EXCERPTED DATA Block Start

-- ==== Sys2Proof/Machine/FpuArith.lean ====
section
/-! DEFINITION. FPU arithmetic and comparison: FADD to FDIVR, FSQRT, FRNDINT, FSCALE, FPREM, FXTRACT, FABS, FCHS, the
compares, FTST and FXAM (spec 42_fpu R336 to R350, 43_fpu R380 to R404). -/

namespace Sys2Proof.Machine

/-! ## Two-operand arithmetic (42_fpu R337) -/

/-- The operations. -/
inductive FOp | add | sub | mul | div
deriving DecidableEq, Repr

/-- The invalid cases (`*`) of the result tables (R337, R347; 43_fpu R380, R397). -/
def FOp.invalid (op : FOp) (x y : Ext) : Bool :=
  let xi := decide (fclass x = .inf)
  let yi := decide (fclass y = .inf)
  let xz := decide (fclass x = .zero)
  let yz := decide (fclass y = .zero)
  match op with
  | .add => xi && yi && extNeg x != extNeg y
  | .sub => xi && yi && extNeg x == extNeg y
  | .mul => (xi && yz) || (xz && yi)
  | .div => (xi && yi) || (xz && yz)

/-- The results that an infinity or a zero decides. -/
def FOp.special (op : FOp) (x y : Ext) : Option Ext :=
  let xi := decide (fclass x = .inf)
  let yi := decide (fclass y = .inf)
  let sg := extNeg x != extNeg y
  match op with
  | .add => if xi then some x else if yi then some y else none
  | .sub => if xi then some x else if yi then some (extInf (!extNeg y)) else none
  | .mul => if xi || yi then some (extInf sg) else none
  | .div => if xi then some (extInf sg) else if yi then some (extZero sg) else none

/-- The exact result on finite operands; a sum of 0 is +0, or -0 when rounding down, or has the sign of two like zeros
(R337, 43_fpu R397). -/
def FOp.exact (op : FOp) (x y : FpNum) (rc : BitVec 2) : FpNum :=
  let sum (y : FpNum) : FpNum :=
    x.add y (if x.mant = 0 ∧ y.mant = 0 ∧ x.neg = y.neg then x.neg else decide (rc = 1#2))
  match op with
  | .add => sum y
  | .sub => sum { y with neg := !y.neg }
  | .mul => x.mul y
  | .div => x.div y

/-- `x op y` with its exceptions, or none where an unmasked one stops it (R337, R347). -/
def arith2 (op : FOp) (x y : Src) : M (Option Ext) := do
  match ← nanCheck x.val y.val with
  | .stop => return none
  | .result v => return some v
  | .go =>
    if op.invalid x.val y.val then
      if ← fpException .ia then return some extIndef else return none
    else if op = .div ∧ fclass y.val = .zero ∧ (fclass x.val).isFinite then
      if ← fpException .z then return some (extInf (extNeg x.val != extNeg y.val)) else return none
    else if ← denormalCheck (x.denorm || y.denorm) then
      match op.special x.val y.val with
      | some v => return some v
      | none =>
        let prec ← precision
        return some (← roundExt (op.exact (numOf x.val) (numOf y.val) (← get).fpu.rc) prec)
    else return none

/-- ST(dst) op src, or src op ST(dst) where `rev` holds. -/
def arithTo (op : FOp) (rev : Bool) (dst : Nat) (src : Src) : M (Option Ext) := do
  let d := Src.ofReg (← getSt dst)
  if rev then arith2 op src d else arith2 op d src

/-- The register form: ST(dst) with ST(src). -/
def fArithReg (op : FOp) (rev pop : Bool) (dst src : Nat) : M Unit :=
  fpuInstr none (stOp [dst, src] dst pop (do arithTo op rev dst (.ofReg (← getSt src))))

/-- A memory form: ST(0) with a source that is read first. -/
def fArithMem (op : FOp) (rev : Bool) (a : Ea) (src : M Src) : M Unit :=
  fpuInstr (some a) (do
    let v ← src
    stOp [0] 0 false (arithTo op rev 0 v))

/-- The operand forms of FADD, FSUB, FMUL, FDIV and their reverses (R337). -/
def fArith (op : FOp) (rev : Bool) (f : FArith) : M Unit :=
  match f with
  | .m32 a => fArithMem op rev a (readReal .single a)
  | .m64 a => fArithMem op rev a (readReal .double a)
  | .st0i i => fArithReg op rev false 0 (idxNat i)
  | .sti0 i => fArithReg op rev false (idxNat i) 0

/-- The popping forms: ST(i) with ST(0). -/
def fArithP (op : FOp) (rev : Bool) (i : Idx8) : M Unit := fArithReg op rev true (idxNat i) 0

/-- The integer forms. -/
def fArithInt (op : FOp) (rev : Bool) (f : FInt2) : M Unit :=
  match f with
  | .i16 a => fArithMem op rev a (readInt a 2)
  | .i32 a => fArithMem op rev a (readInt a 4)

/-- FADD (42_fpu R337). -/
def execFadd (f : FArith) (s : State) : Host.Outcome State Fault Refusal := run (fArith .add false f) s
/-- FADDP (42_fpu R337). -/
def execFaddp (i : Idx8) (s : State) : Host.Outcome State Fault Refusal := run (fArithP .add false i) s
/-- FIADD (42_fpu R337). -/
def execFiadd (f : FInt2) (s : State) : Host.Outcome State Fault Refusal := run (fArithInt .add false f) s
/-- FSUB (43_fpu R397). -/
def execFsub (f : FArith) (s : State) : Host.Outcome State Fault Refusal := run (fArith .sub false f) s
/-- FSUBP (43_fpu R397). -/
def execFsubp (i : Idx8) (s : State) : Host.Outcome State Fault Refusal := run (fArithP .sub false i) s
/-- FISUB (43_fpu R397). -/
def execFisub (f : FInt2) (s : State) : Host.Outcome State Fault Refusal := run (fArithInt .sub false f) s
/-- FSUBR (43_fpu R398). -/
def execFsubr (f : FArith) (s : State) : Host.Outcome State Fault Refusal := run (fArith .sub true f) s
/-- FSUBRP (43_fpu R398). -/
def execFsubrp (i : Idx8) (s : State) : Host.Outcome State Fault Refusal := run (fArithP .sub true i) s
/-- FISUBR (43_fpu R398). -/
def execFisubr (f : FInt2) (s : State) : Host.Outcome State Fault Refusal := run (fArithInt .sub true f) s
/-- FMUL (43_fpu R380). -/
def execFmul (f : FArith) (s : State) : Host.Outcome State Fault Refusal := run (fArith .mul false f) s
/-- FMULP (43_fpu R380). -/
def execFmulp (i : Idx8) (s : State) : Host.Outcome State Fault Refusal := run (fArithP .mul false i) s
/-- FIMUL (43_fpu R380). -/
def execFimul (f : FInt2) (s : State) : Host.Outcome State Fault Refusal := run (fArithInt .mul false f) s
/-- FDIV (42_fpu R347). -/
def execFdiv (f : FArith) (s : State) : Host.Outcome State Fault Refusal := run (fArith .div false f) s
/-- FDIVP (42_fpu R347). -/
def execFdivp (i : Idx8) (s : State) : Host.Outcome State Fault Refusal := run (fArithP .div false i) s
/-- FIDIV (42_fpu R347). -/
def execFidiv (f : FInt2) (s : State) : Host.Outcome State Fault Refusal := run (fArithInt .div false f) s
/-- FDIVR (42_fpu R348). -/
def execFdivr (f : FArith) (s : State) : Host.Outcome State Fault Refusal := run (fArith .div true f) s
/-- FDIVRP (42_fpu R348). -/
def execFdivrp (i : Idx8) (s : State) : Host.Outcome State Fault Refusal := run (fArithP .div true i) s
/-- FIDIVR (42_fpu R348). -/
def execFidivr (f : FInt2) (s : State) : Host.Outcome State Fault Refusal := run (fArithInt .div true f) s

/-! ## One-operand arithmetic -/

/-- A change of the sign bit: no exception but the stack fault (42_fpu R336, R340). -/
def signOp (g : Bool → Bool) : M Unit :=
  fpuInstr none (stOp [0] 0 false (do
    let v ← getSt 0
    return some (extWithSign (g (extNeg v)) v)))

/-- An operation on ST(0), after its NaN, invalid and denormal checks. -/
def unaryOp (invalid : Ext → Bool) (body : Ext → M Ext) : M Unit :=
  fpuInstr none (stOp [0] 0 false (do
    let v ← getSt 0
    match ← nanCheck v v with
    | .stop => return none
    | .result r => return some r
    | .go =>
      if invalid v then
        if ← fpException .ia then return some extIndef else return none
      else if ← denormalCheck (decide (fclass v = .denormal)) then return some (← body v)
      else return none))

/-- FSQRT (43_fpu R392). -/
def fsqrt : M Unit :=
  unaryOp (fun v => extNeg v && decide (fclass v ≠ .zero)) (fun v => do
    if fclass v = .zero ∨ fclass v = .inf then return v
    else
      let prec ← precision
      roundExt (numOf v).sqrt prec)

/-- FRNDINT: a zero result has the sign of the source (43_fpu R386). -/
def frndint : M Unit :=
  unaryOp (fun _ => false) (fun v => do
    if fclass v = .inf then return v
    else
      let n := numOf v
      if 0 ≤ n.exp then return v
      else
        let r := n.roundAt (← get).fpu.rc 0
        fpExceptionIf r.inexact .p
        setC1 r.up
        return packExt n.neg r.mant r.exp)

/-- FABS (42_fpu R336). -/
def execFabs (s : State) : Host.Outcome State Fault Refusal := run (signOp (fun _ => false)) s
/-- FCHS (42_fpu R340). -/
def execFchs (s : State) : Host.Outcome State Fault Refusal := run (signOp (fun b => !b)) s
/-- FSQRT (43_fpu R392). -/
def execFsqrt (s : State) : Host.Outcome State Fault Refusal := run fsqrt s
/-- FRNDINT (43_fpu R386). -/
def execFrndint (s : State) : Host.Outcome State Fault Refusal := run frndint s

/-! ## FSCALE, FPREM, FXTRACT -/

/-- The scale factor: ST(1) cut to an integer. Beyond 2 ^ 17 every scale gives the same results. -/
def scaleOf (v : Ext) : Int :=
  let n := numOf v
  let m : Nat := if 18 < n.top then 2 ^ 18 else (n.roundAt 3#2 0).mant
  if n.neg then -Int.ofNat m else Int.ofNat m

/-- FSCALE on operands that are neither NaNs nor unsupported (43_fpu R389). -/
def fscaleValue (x y : Ext) : M (Option Ext) := do
  let xz := decide (fclass x = .zero)
  let xi := decide (fclass x = .inf)
  let yi := decide (fclass y = .inf)
  if yi && ((xz && !extNeg y) || (xi && extNeg y)) then
    if ← fpException .ia then return some extIndef else return none
  else if ← denormalCheck (decide (fclass x = .denormal ∨ fclass y = .denormal)) then
    if yi then return some (if extNeg y then extZero (extNeg x) else extInf (extNeg x))
    else if xz || xi then return some x
    else
      let n := numOf x
      return some (← roundExt { n with exp := n.exp + scaleOf y } 64)
  else return none

/-- An operation on ST(0) and ST(1), after its NaN check. -/
def binaryOp (dst : Nat) (pop : Bool) (body : Ext → Ext → M (Option Ext)) : M Unit :=
  fpuInstr none (stOp [0, 1] dst pop (do
    let x ← getSt 0
    let y ← getSt 1
    match ← nanCheck x y with
    | .stop => return none
    | .result r => return some r
    | .go => body x y))

/-- The exponent difference of which FPREM removes no more than 63 at a time (43_fpu R383): N, between 32 and 63. -/
def fpremN : M Nat := return 32 + (Config.fpremN (← freshNat)).toNat

/-- The quotient and what is left of it: `a / b` and the remainder, truncated or to nearest with ties to even. -/
def remDiv (nearest : Bool) (a b : Nat) : Nat × Int :=
  let q := a / b
  let r := a % b
  if nearest ∧ (b < 2 * r ∨ (2 * r = b ∧ q % 2 = 1)) then (q + 1, Int.ofNat r - Int.ofNat b) else (q, Int.ofNat r)

/-- Set the condition bits of a complete reduction from the quotient (R383). -/
def setQuotient (q : Nat) : M Unit := do
  setC320 (q.testBit 1) false (q.testBit 2)
  setC1 (q.testBit 0)

/-- The reduction of a finite dividend by a finite modulus that is not 0 (43_fpu R383, R384). -/
def fpremValue (nearest : Bool) (x y : Ext) : M Ext := do
  let a := numOf x
  let b := numOf y
  let e := min a.exp b.exp
  let m := (a.scaled e).natAbs
  let n := (b.scaled e).natAbs
  let d := a.top - b.top
  if d < 64 then
    let (q, r) := remDiv nearest m n
    let v ← roundExt { neg := if r < 0 then !a.neg else a.neg, mant := r.natAbs, exp := e } 64
    setQuotient q
    return v
  else
    let k := (d - Int.ofNat (← fpremN)).toNat
    let v ← roundExt { neg := a.neg, mant := m % (n * 2 ^ k), exp := e } 64
    freeC0123
    setC2 true
    return v

/-- FPREM, and FPREM1 where `nearest` holds: every zero modulus is invalid (43_fpu R383, R384). -/
def fprem (nearest : Bool) : M Unit :=
  binaryOp 0 false (fun x y => do
    if fclass x = .inf ∨ fclass y = .zero then
      if ← fpException .ia then return some extIndef else return none
    else if ← denormalCheck (decide (fclass x = .denormal ∨ fclass y = .denormal)) then
      if fclass y = .inf ∨ fclass x = .zero then
        setQuotient 0
        return some x
      else return some (← fpremValue nearest x y)
    else return none)

/-- Write ST(0), push a second value, and clear nothing else: the two results of FXTRACT, FSINCOS and FPTAN. -/
def twoResults (below top : Ext) : M Unit := do
  setSt 0 below
  modifyFpu (fun f => (f.setTop (f.sw.top - 1)).setSt 0 top)

/-- The stack checks of an instruction that replaces ST(0) and pushes; masked faults leave the real indefinite
(43_fpu R385, R391, R404). -/
def pushChecks (body : M Unit) : M Unit := do
  if (← get).fpu.isEmpty 0 then
    if ← stackFault false then setSt 0 extIndef else pure ()
  else if !(← get).fpu.isEmpty 7 then
    if ← stackFault true then twoResults extIndef extIndef else pure ()
  else
    setC1 false
    body

/-- FXTRACT of a value that is not a NaN (43_fpu R404). -/
def fxtractValue (v : Ext) : M Unit := do
  match fclass v with
  | .zero => if ← fpException .z then twoResults (extInf true) v else pure ()
  | .inf => twoResults (extInf false) v
  | _ =>
    if ← denormalCheck (decide (fclass v = .denormal)) then
      let n := numOf v
      twoResults (intExt n.top) (mkExt n.neg 0x3FFF (alignTop n.mant 63))
    else pure ()

/-- FXTRACT (43_fpu R404). -/
def fxtract : M Unit :=
  fpuInstr none (do
    freeC023
    pushChecks (do
      let v ← getSt 0
      match ← nanCheck v v with
      | .stop => pure ()
      | .result r => twoResults r r
      | .go => fxtractValue v))

/-- FSCALE (43_fpu R389). -/
def execFscale (s : State) : Host.Outcome State Fault Refusal := run (binaryOp 0 false fscaleValue) s
/-- FPREM (43_fpu R383). -/
def execFprem (s : State) : Host.Outcome State Fault Refusal := run (fprem false) s
/-- FPREM1 (43_fpu R384). -/
def execFprem1 (s : State) : Host.Outcome State Fault Refusal := run (fprem true) s
/-- FXTRACT (43_fpu R404). -/
def execFxtract (s : State) : Host.Outcome State Fault Refusal := run fxtract s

EXCERPTED DATA Block End

→ EXERCISE PROMPT: Scan the lines above for "compares, FTST and" and for "yi) || (xz && yz)". Repeat exactly the line holding each of them and every line in between.

→ RESPONSE:
compares, FTST and FXAM (spec 42_fpu R336 to R350, 43_fpu R380 to R404). -/

namespace Sys2Proof.Machine

/-! ## Two-operand arithmetic (42_fpu R337) -/

/-- The operations. -/
inductive FOp | add | sub | mul | div
deriving DecidableEq, Repr

/-- The invalid cases (`*`) of the result tables (R337, R347; 43_fpu R380, R397). -/
def FOp.invalid (op : FOp) (x y : Ext) : Bool :=
  let xi := decide (fclass x = .inf)
  let yi := decide (fclass y = .inf)
  let xz := decide (fclass x = .zero)
  let yz := decide (fclass y = .zero)
  match op with
  | .add => xi && yi && extNeg x != extNeg y
  | .sub => xi && yi && extNeg x == extNeg y
  | .mul => (xi && yz) || (xz && yi)
  | .div => (xi && yi) || (xz && yz)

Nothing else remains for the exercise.